Just as significant, in preparation for the third Moon-Kim summit in September, South Korean officials who met with Kim last week and said the North Korean leader “reaffirmed his determination to completely denuclearize.”
It is still far too early in the negotiation process to say whether or not Kim genuinely intends to denuclearize completely—I am skeptical—but substantive actions and symbolic gestures continue to move in a direction that makes peace possible. However, it’s crucial to note that American security and continued economic prosperity are not dependent on Kim making good on his promises. That power continues to reside in Washington.

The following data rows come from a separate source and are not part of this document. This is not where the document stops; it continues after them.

-- ==== Sys2Proof/Machine/Jobs.lean ====
section
/-! DEFINITION. The job commands: a host write of CTRL with START = 1 and a FUNC that names a unit (30_encoding.md
R110, 10_state.md R34). The command makes the block BUSY; the unit's result comes at the block's own turn
(Machine/Turn.lean; log 2). -/

namespace Sys2Proof.Machine

/-- FUNC 0: ASCII85 (40_ascii85.md R155). -/
def execJobAscii85 (s : State) : Outcome :=
  .next (startJob 0 (.unit .ascii85) s)

/-- FUNC 1: BITFLIP (41_bit_transposer.md R191). -/
def execJobBitflip (s : State) : Outcome :=
  .next (startJob 1 (.unit .bitflip) s)

/-- FUNC 2: PARITY (42_parity_repacker.md R203). -/
def execJobParity (s : State) : Outcome :=
  .next (startJob 2 (.unit .parity) s)

/-- FUNC 4: PACKET (43_packet_extractor.md R229). -/
def execJobPacket (s : State) : Outcome :=
  .next (startJob 4 (.unit .packet) s)

/-- FUNC 5: UNWRAP (44_key_unwrap_ctr.md R265). -/
def execJobUnwrap (s : State) : Outcome :=
  .next (startJob 5 (.unit .unwrap) s)

/-- FUNC 6: VM (46_bytecode_vm.md R320): the VM state is created with the input as its image (10_state.md R46, R49). -/
def execJobVm (s : State) : Outcome :=
  .next (startJob 6 (fun image => .vm (vmInit image)) s)

end Sys2Proof.Machine
end

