theorem bodyWithin_mvi (dst : Opnd8) (imm8 : Byte) : BodyWithin (.mvi dst imm8) fun v => v.write8 dst imm8 := by
  intro v
  cases hw : v.write8 dst imm8 with
  | ok w =>
    refine .inl ⟨w, hw, writesOnly_of_write8 ?_ ?_ hw⟩
    · rintro r rfl; exact List.mem_singleton_self r
    · rintro rfl; rfl
  | error code =>
    obtain ⟨_, rfl, _⟩ := write8_error hw
    exact .inr ⟨_, List.mem_singleton_self _, hw⟩

theorem writesOnly_ite {i : Instr} {v w₁ w₂ : VmState} (c : Bool) (h₁ : WritesOnly i v w₁) (h₂ : WritesOnly i v w₂) :
    WritesOnly i v (if c then w₁ else w₂) := by
  cases c with
  | true => exact h₁
  | false => exact h₂

/-- A jump writes pc alone. -/
theorem writesOnly_setPc (i : Instr) (v : VmState) (x : Word) : WritesOnly i v { v with pc := x } :=
  writesOnly_set32 (.inr rfl) v x

/-- The instruction executes as a body that stays within what it may do. -/
def ExecWithin (i : Instr) (s : State) : Prop :=
  ∃ len body, BodyWithin i body ∧ exec i s = vmInstr len body s

theorem execWithin_of_total {i : Instr} {s : State} {len : Nat} {g : VmState → VmState}
    (he : exec i s = vmInstr len (fun v => .ok (g v)) s) (hg : ∀ v, WritesOnly i v (g v)) : ExecWithin i s :=
  ⟨len, _, bodyWithin_total hg, he⟩

theorem execWithin_of_isVm {i : Instr} (hvm : i.isVm = true) (hne : i ≠ .halt) (s : State) : ExecWithin i s := by
  cases i with
  | halt => exact absurd rfl hne
  | out => exact ⟨lenN, _, bodyWithin_appendOut s.params.outCap, rfl⟩
  | cmp =>
    refine execWithin_of_total (by rw [exec, execCmp]) ?_
    exact fun v => writesOnly_set8 (r := .f) (List.mem_singleton_self _) v _
  | add =>
    refine execWithin_of_total (by rw [exec, execAdd]) ?_
    exact fun v => writesOnly_set8 (r := .a) (List.mem_singleton_self _) v _
  | sub =>
    refine execWithin_of_total (by rw [exec, execSub]) ?_
    exact fun v => writesOnly_set8 (r := .a) (List.mem_singleton_self _) v _
  | xor =>
    refine execWithin_of_total (by rw [exec, execXor]) ?_
    exact fun v => writesOnly_set8 (r := .a) (List.mem_singleton_self _) v _
  | aptr imm8 => exact ⟨lenI8, _, bodyWithin_advancePtr imm8, rfl⟩
  | jez imm32 =>
    refine execWithin_of_total (by rw [exec, execJez]) ?_
    exact fun v => writesOnly_ite _ (writesOnly_setPc _ v imm32) (writesOnly_refl _ v)
  | jnz imm32 =>
    refine execWithin_of_total (by rw [exec, execJnz]) ?_
    exact fun v => writesOnly_ite _ (writesOnly_refl _ v) (writesOnly_setPc _ v imm32)
  | mv dst src => exact ⟨lenN, _, bodyWithin_mv dst src, rfl⟩
  | mvi dst imm8 => exact ⟨lenI8, _, bodyWithin_mvi dst imm8, rfl⟩
  | mv32 dst src =>
    refine execWithin_of_total (by rw [exec, execMv32]) ?_
    exact fun v => writesOnly_set32 (.inl (List.mem_singleton_self dst)) v _
  | mvi32 dst imm32 =>
    refine execWithin_of_total (by rw [exec, execMvi32]) ?_
    exact fun v => writesOnly_set32 (.inl (List.mem_singleton_self dst)) v _
  | _ => cases hvm

/-- All a VM instruction but HALT can do in a run: change what it may, or end the job in one of its own errors. -/
theorem exec_within {i : Instr} {s : State} {v : VmState} (hvm : i.isVm = true) (hne : i ≠ .halt)
    (hj : s.job = .vm v) :
    (∃ w, exec i s = .next (withVm s w) ∧ WritesOnly i v w) ∨
    (∃ code ∈ execErrors i, exec i s = .next (jobFault s code v.pc)) := by
  obtain ⟨len, body, hbody, he⟩ := execWithin_of_isVm hvm hne s
  rw [he]
  rcases hbody (past v (BitVec.ofNat 32 len)) with ⟨w, hb, honly⟩ | ⟨code, hcode, hb⟩
  · exact .inl ⟨w, vmInstr_of_ok hj hb, writesOnly_of_past honly⟩
  · exact .inr ⟨code, hcode, vmInstr_of_error hj hb⟩

end Sys2Proof.Machine
end

section
/-! The VM's fetch and its instructions (46_bytecode_vm.md). -/

open Sys2Proof.Machine Sys2Proof.Safety

namespace Sys2Proof.Proofs

/-- Settles O22: the window of the fetch starts with the bytes of the instruction, as far as memory has them. -/
theorem fetchFaultsOrRuns : Obligations.FetchFaultsOrRuns := by
  intro s v hj hh hd
  refine ⟨fun h => step_failedWith_of_vmFetch hh hj (vmFetch_of_past_end hd h), fun hpc => ?_⟩
  obtain ⟨op, hop⟩ := exists_get?_of_lt hd hpc
  refine ⟨op, hop, fun hv => ?_, fun hv hlen => ?_, fun hv hlen => ?_⟩
  · exact step_failedWith_of_vmFetch hh hj (vmFetch_of_invalid hop hv)
  · exact step_failedWith_of_vmFetch hh hj (vmFetch_of_cut_short hd hop hv hlen)
  · obtain ⟨i, hdec, hf⟩ := exists_vmFetch_eq_ok hd hop hv hlen
    exact ⟨i, hdec, step_vmExec hh hj hf⟩

/-- Settles O30: the move reads its source, then writes its destination, both at the old registers. -/
theorem mvMovesAByte : Obligations.MvMovesAByte := by
  refine ⟨fun dst src rest => ?_, fun s v dst src hj hd => ⟨exec_mv_outside hj hd, fun hin => ?_⟩⟩
  · exact ofNat_eq_moveOpcode 1 _ _ ▸ decodeBytes_mv dst src rest
  · obtain ⟨x, hx⟩ := exists_read8_eq_ok (src := src) hd fun h => hin (.inr h)
    refine ⟨x, ?_, ?_, ?_, ?_⟩
    · rintro r rfl
      exact (Except.ok.inj hx).symm
    · rintro rfl
      rcases read8_ok hx with ⟨_, h, _⟩ | ⟨_, h⟩
      · cases h
      · exact h
    · rintro r rfl
      exact exec_mv hj hx rfl
    · rintro rfl
      exact exec_mv hj hx (write8_ptrC_of_lt (v := past v 1) hd (hin (.inl rfl)) x)

/-- Settles O31: the write of the destination at the old registers. -/
theorem mviWritesTheImmediate : Obligations.MviWritesTheImmediate := by
  refine ⟨fun dst imm8 rest => ?_, fun s v imm8 hj hd => ⟨fun r => exec_mvi hj rfl, fun h => ?_, ?_⟩⟩
  · exact ofNat_eq_moveOpcode 1 _ 0 ▸ decodeBytes_mvi dst (imm8 :: rest)
  · exact exec_mvi hj (write8_ptrC_of_lt (v := past v 2) hd h imm8)
  · exact exec_mvi_outside hj imm8 hd
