-- ==== Sys2Proof/Machine/Dispatch.lean ====
section
/-! DEFINITION. The meaning of every command: one arm per constructor of Instr. -/

namespace Sys2Proof.Machine

def exec (i : Instr) (s : State) : Host.Outcome State Fault Refusal :=
  match i with
  | .reset straps csnLow => Sys2Proof.Machine.execReset straps csnLow s
  | .markRecognised m => Sys2Proof.Machine.execMarkRecognised m s
  | .markDeadline => Sys2Proof.Machine.execMarkDeadline s
  | .listenTimeout => Sys2Proof.Machine.execListenTimeout s
  | .markDriveRelease => Sys2Proof.Machine.execMarkDriveRelease s
  | .slotBegin k => Sys2Proof.Machine.execSlotBegin k s
  | .ownFrameComplete => Sys2Proof.Machine.execOwnFrameComplete s
  | .collision => Sys2Proof.Machine.execCollision s
  | .collisionJudgement => Sys2Proof.Machine.execCollisionJudgement s
  | .frameReceived frame => Sys2Proof.Machine.execFrameReceived frame s
  | .slotEnd k => Sys2Proof.Machine.execSlotEnd k s
  | .close => Sys2Proof.Machine.execClose s
  | .voteCompletion => Sys2Proof.Machine.execVoteCompletion s
  | .epsPulseEnd => Sys2Proof.Machine.execEpsPulseEnd s
  | .emissionEdge => Sys2Proof.Machine.execEmissionEdge s
  | .roundBegin j => Sys2Proof.Machine.execRoundBegin j s
  | .noticeCollision => Sys2Proof.Machine.execNoticeCollision s
  | .noticeFrameComplete => Sys2Proof.Machine.execNoticeFrameComplete s
  | .roundEnd j => Sys2Proof.Machine.execRoundEnd j s
  | .noticeReceived frame => Sys2Proof.Machine.execNoticeReceived frame s
  | .csnFall => Sys2Proof.Machine.execCsnFall s
  | .csnRise => Sys2Proof.Machine.execCsnRise s
  | .badCommand byte => Sys2Proof.Machine.execBadCommand byte s
  | .readStatus => Sys2Proof.Machine.execReadStatus s
  | .readEvents count => Sys2Proof.Machine.execReadEvents count s
  | .eventRecordDelivered => Sys2Proof.Machine.execEventRecordDelivered s
  | .pin => Sys2Proof.Machine.execPin s
  | .unpin => Sys2Proof.Machine.execUnpin s
  | .readPage => Sys2Proof.Machine.execReadPage s
  | .readPeers => Sys2Proof.Machine.execReadPeers s
  | .clearFaults => Sys2Proof.Machine.execClearFaults s
  | .withdraw => Sys2Proof.Machine.execWithdraw s
  | .rejoin => Sys2Proof.Machine.execRejoin s
  | .restart => Sys2Proof.Machine.execRestart s
  | .startTest code => Sys2Proof.Machine.execStartTest code s
  | .clearResult => Sys2Proof.Machine.execClearResult s
  | .postNotice value => Sys2Proof.Machine.execPostNotice value s
  | .syncFound => Sys2Proof.Machine.execSyncFound s
  | .codingBroken => Sys2Proof.Machine.execCodingBroken s
  | .commandByte byte => Sys2Proof.Machine.execCommandByte byte s

end Sys2Proof.Machine
end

The key to wielding that power effectively requires the administration to recognize two essential truths. First and foremost, is that while multiple paths could lead to peace on the peninsula, there is only one way to lose: if America were to ever engage in the unprovoked use of force.
Doing so would almost certainly spark a war in which U.S. interests would suffer substantial losses, wholly irrespective of how the war ended. Despite what some suggest, a sober analysis of the military and political factors involved reveals that Kim can be effectively deterred—indefinitely—by America’s overwhelmingly superior nuclear arsenal and conventional capability.
Senior Chinese Communist Party official Li Zhanshu represented China at Sunday’s parade. Reuters reported that Li and Kim met together and noted, “North Korea was focusing on economic development and hopes to learn from China’s experience in this regard.” Evidence suggests Kim is not focused on creating a powerful offensive military to conquer other states, but to have an effective deterrent to allow his regime to survive while he strengthens his domestic economy.
The North Korean dictator again emphasized publicly that he is seeking the lowering of tensions in Korea, not military domination. Chinese state media paraphrased Kim after the parade as saying he “upholds the consensus of the Singapore meeting between the leaders of North Korea and the United States and has taken steps for it and hopes the United States takes corresponding steps, to jointly promote the political resolution process for the peninsula issue.”
Kim continues to take actions consistent with a leader that desires to remain in power by strengthening the economic basis that will ensure his regime survives well into the future. While there is no doubt Kim is a ruthless dictator that will not hesitate to kill or imprison any in his country who threaten his authority, his desire to survive and retain power means he can be deterred from ever using his weapons. After all, he rightfully recognizes the United States would obliterate him and his regime should he ever use them.
The second key is setting the right objective. Many, such as uber-hawk Sen. Lindsey Graham, argue the objective should be complete, verifiable, and irreversible denuclearization (CVID). This should be a long-term goal of the administration, but it is not a must-have outcome.
Trump’s non-negotiable requirements should be the preservation of American security, the protection of U.S. economic interests in Asia, and the pursuit of peace on the peninsula.
Making CVID a must-have would set America up for near-certain failure. If full denuclearization is eventually possible, it is a virtual certainty it would not come for many years. Kim may be brutal, but he is also pragmatic. It is unlikely he would completely dismantle his entire nuclear program before he receives iron-clad security guarantees that the United States will not pursue regime change, which will only come with diplomacy.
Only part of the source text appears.